'''

-- ==== Sys2Proof/Machine/Step.lean ====
section
/-! DEFINITION. One step of the machine, and where the next register access is fetched from. -/

namespace Sys2Proof.Machine

/-- One atomic step of one agent (30_encoding R170). A configuration outside the constraints of 00_scope R8 is
refused (log 7). -/
def step (s : State) : Host.Outcome State Fault Refusal :=
  if s.cfg.ok then runInput (nextInput s).1 (nextInput s).2 else .refused .parameterConstraint

/-- The state with a register access as its next input (log 2): the instruction of `nbits` bits whose bits are `w`,
every bit above them 0. -/
def State.withFetchWord (s : State) (nbits w : Nat) : State :=
  { s with inputs := .mmio (BitVec.ofNat 64 (w % 2 ^ nbits)) :: s.inputs }

end Sys2Proof.Machine
end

'''

> Task details
Starting at the line that contains "The state with", retype every line through the end of the records exactly, and nothing else.

> Solution to this task
/-- The state with a register access as its next input (log 2): the instruction of `nbits` bits whose bits are `w`,
every bit above them 0. -/
def State.withFetchWord (s : State) (nbits w : Nat) : State :=
  { s with inputs := .mmio (BitVec.ofNat 64 (w % 2 ^ nbits)) :: s.inputs }

end Sys2Proof.Machine
end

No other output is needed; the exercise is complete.